The Australian Greens have put forward a plan to incentivise the adoption if electric vehicles and phase-out petrol & diesel cars by the end of 2030.
The proposal would put an end to the sale of fossil fuel vehicles by the end of 2030, while imposing a four-year 17% tax on luxury petrol and diesel cars. It would also cut tariffs and charges on new electric or zero-emissions vehicles, helping electric cars to match the price of conventional motors. The Greens also wish to adopt a mandatory fuel efficiency standard of 105g of CO2 a kilometer by 2022 – three years earlier than the Australian government is currently considering.
The ‘luxury’ tax would apply to petrol & diesel cars with a purchase price exceeding $65,000. This would be in addition to the 33% luxury vehicle tax that is already in place, and it’s hoped that the extra taxes would generate $500m a year over a limited four-year run – enough to build 3,000 electric car charging stations.

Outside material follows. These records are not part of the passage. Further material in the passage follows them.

/-- Whether a class would be served but for the length of its gate's open period: eligible, and held back (R293, R296). -/
def State.classReady (s : State) (n t : Nat) : Bool × Bool :=
  let pc := n * 8 + t
  match (s.txQueue pc).head?.bind s.copy? with
  | none => (false, false)
  | some c =>
    let g := s.gateOpen n t
    let able := g.1 && s.storedEnough n c && !(s.paused pc) && (s.rd Od.shapeRate (portInst n) t = 0 || decide (0 ≤ (s.classShaper pc).level))
    let fits := match g.2 with
      | none => true
      | some left => decide (s.wireTime n c.wireLength ≤ left)
    (able && fits, able && !fits)

/-- A frame held back by its gate counts once (R296). -/
def State.countHeld (s : State) (n t : Nat) : State :=
  match (s.txQueue (n * 8 + t)).head? with
  | none => s
  | some i =>
    match s.copy? i with
    | none => s
    | some c => if c.heldBack then s else (s.setCopy i { c with heldBack := true }).bump Od.gclOverrunHolds (portInst n)

/-- Deficit of a weighted class. -/
def State.weight (s : State) (pc : Nat) : Int := sparseGet (fun _ => (0 : Int)) s.tm.weights pc
def State.setWeight (s : State) (pc : Nat) (v : Int) : State :=
  { s with tm := { s.tm with weights := sparseSet (fun _ => (0 : Int)) s.tm.weights pc v } }

/-- The weighted class next in deficit order, with every deficit refilled while none is above 0. -/
def State.weightTurn (s : State) (n : Nat) (classes : List Nat) : Nat → State × Option Nat
  | 0 => (s, classes.head?)
  | fuel + 1 =>
    match classes.find? fun t => decide (0 < s.weight (n * 8 + t)) with
    | some t => (s, some t)
    | none =>
      (classes.foldl (fun a t => a.setWeight (n * 8 + t) (a.weight (n * 8 + t) + (s.rd Od.schedWeight (portInst n) t * 256 : Nat))) s).weightTurn
        n classes fuel

/-- The class that is served: the highest strict one, else the weighted one in turn. -/
def State.pickClass (s : State) (n : Nat) (ready : List Nat) : State × Option Nat :=
  match (ready.filter fun t => s.rd Od.schedMode (portInst n) t = 0).getLast? with
  | some t => (s, some t)
  | none => s.weightTurn n ready 64

/-- The octets charged for a frame whose length was not known when it started give way to its own (R294). -/
def State.settleCharge (s : State) (n : Nat) (c : Copy) (bytes : Nat) : State :=
  let i := portInst n
  let t := c.pc % 8
  let more : Int := (bytes : Int) - (c.charged : Nat)
  if more = 0 then s
  else
    let b := s.classShaper c.pc
    let q := s.portShaper n
    let s1 : State :=
      if s.rd Od.shapeRate i t = 0 then s
      else { s with tm := { s.tm with shapers := sparsePut s.tm.shapers c.pc { b with level := b.level - more * 8000 } } }
    let s2 : State :=
      if s.rd Od.portShapeRate i = 0 then s1
      else { s1 with tm := { s1.tm with portShapers := sparsePut s1.tm.portShapers n { q with level := q.level - more * 8000 } } }
    if s.rd Od.schedMode i t = 0 then s2 else s2.setWeight c.pc (s2.weight c.pc - more)

/-- The buckets of a shaper stand where its old rate and burst have filled them, before a new value takes effect (R294). -/
def State.settleShapers (s : State) (a : Address) : State :=
  let n := a.inst - 0x1000
  let pc := n * 8 + (a.index - 0x64A0)
  if 0x64A0 ≤ a.index ∧ a.index < 0x64A8 ∧ (a.sub = 3 ∨ a.sub = 4) then
    { s with tm := { s.tm with shapers := sparsePut s.tm.shapers pc (s.classShaper pc) } }
  else if a.index = 0x64B0 ∧ (a.sub = 1 ∨ a.sub = 2) then
    { s with tm := { s.tm with portShapers := sparsePut s.tm.portShapers n (s.portShaper n) } }
  else s

/-- A new PFC_WATCHDOG times the pauses that last (R286). -/
def State.watchPauses (s : State) (n : Nat) : State :=
  let w := s.rd Od.pfcWatchdog (portInst n) * 1000
  if w = 0 then s
  else (List.range 8).foldl (fun (a : State) t => match sparseFind? a.tm.pauses (n * 8 + t) with
    | some p => if p.storm then a else a.later (p.from_ + w - a.up) (.pfcWatchdogExpire n t)
    | none => a) s

/-- A copy begins on its port. -/
def State.beginFrame (s : State) (n t : Nat) : State :=
  let pc := n * 8 + t
  match s.txQueue pc with
  | [] => s
  | i :: rest =>
    match s.copy? i with
    | none => s.setTxQueue pc rest
    | some c =>
      let s1 := ((s.setTxQueue pc rest).setCopy i { c with stage := .sending, stamp := s.txStamp n, charged := c.wireLength }).chargeShapers pc c.wireLength
      let s2 := if s.rd Od.schedMode (portInst n) t = 0 then s1 else s1.setWeight pc (s1.weight pc - (c.wireLength : Nat))
      { s2 with tm := { s2.tm with sending := sparsePut s2.tm.sending n i } }

/-- The transmit queues of a port that is down are discarded as they are dequeued (R89). -/
def State.discardQueues (s : State) (n : Nat) : State :=
  (List.range 8).foldl (fun a t =>
    (a.txQueue (n * 8 + t)).foldl (fun b i => match b.copy? i with
      | some c => ((b.bump Od.portDownDiscards (portInst n)).restoreStanding c).endCopy i c
      | none => b) (a.setTxQueue (n * 8 + t) [])) s

/-- PORT_FRAME_START (R293 to R296). -/
def State.frameStart (s : State) (n : Nat) : State :=
  if (sparseFind? s.tm.sending n).isSome then s
  else if s.portTakes n = false then s.discardQueues n
  else
    let s0 := (List.range 8).foldl (fun a t => a.dropBad (n * 8 + t) (a.txQueue (n * 8 + t)).length) (s.settleGate n)
    if s0.rd Od.portShapeRate (portInst n) ≠ 0 ∧ (s0.portShaper n).level < 0 then s0
    else
      let s1 := (List.range 8).foldl (fun a t => if (s0.classReady n t).2 then a.countHeld n t else a) s0
      let x := s1.pickClass n ((List.range 8).filter fun t => (s0.classReady n t).1)
      match x.2 with
      | none => s1
      | some t => x.1.beginFrame n t

/-- PORT_FRAME_START. -/
def execPortFrameStart (n : Nat) (s : State) : Answer := withLane s n (s.frameStart n)

/-- TRANSMIT_DONE (R41, R70, R111, R242, R262, R278): the last byte of a port's copy has passed to the transmit PCS. A copy that is bad at its end
carries the complement of its FCS. -/
def State.transmitDone (s : State) (n i : Nat) (c : Copy) : State :=
  let bytes := frameOf (s.ptpOut n c c.out) (!c.k.bad)
  let s0 := ((s.ptpStamp n c c.out).codeFrame n bytes).settleCharge n c bytes.length
  let s1 : State := { s0 with tm := { s0.tm with sending := sparseErase s0.tm.sending n } }
  let s2 := if c.k.bad then s1.macCount n 8 1 else (s1.macCount n 6 1).macCount n 7 bytes.length
  (((s2.bwCount n bytes.length true).emit (.frame n bytes)).restoreStanding c).endCopy i c

/-- TRANSMIT_DONE: a frame whose end has not arrived is still being sent. -/
def execTransmitDone (n : Nat) (s : State) : Answer :=
  withLane s n <|
    match sparseFind? s.tm.sending n with
    | none => s
    | some i =>
      match s.copy? i with
      | none => { s with tm := { s.tm with sending := sparseErase s.tm.sending n } }
      | some c => if c.k.ended then s.transmitDone n i c else s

Gail Broadbent, a University of New South Wales (UNSW) researcher who specialises in electric vehicles, says that the plan is workable and would increase Australia’s sluggish adoption of electric vehicles – noting that there should be exceptions for remote communities who are unlikely to have access to charging stations.
“There is no incentive for vehicle manufacturers to bring them into the country so we just get fobbed off the old vehicles… Electric vehicles are cheaper to maintain so there’s no incentive for manufacturers to bring them here if the policy settings do not shift.”
There is no incentive for vehicle manufacturers to bring [electric vehicles] into the country so we just get fobbed off the old vehicles.
At present, electric cars make up just 0.1% of new car sales in Australia, compared with a whopping 20% in Norway and the Netherlands – both of those countries have introduced targets to phase out fossil fuel cars by 2025 and 2030 respectively. For one the world’s largest countries (by land area), Australia also has a tiny number of public charging stations – just 476. Research from UNSW points this out as one of the biggest hurdles to the public fully embracing electric cars.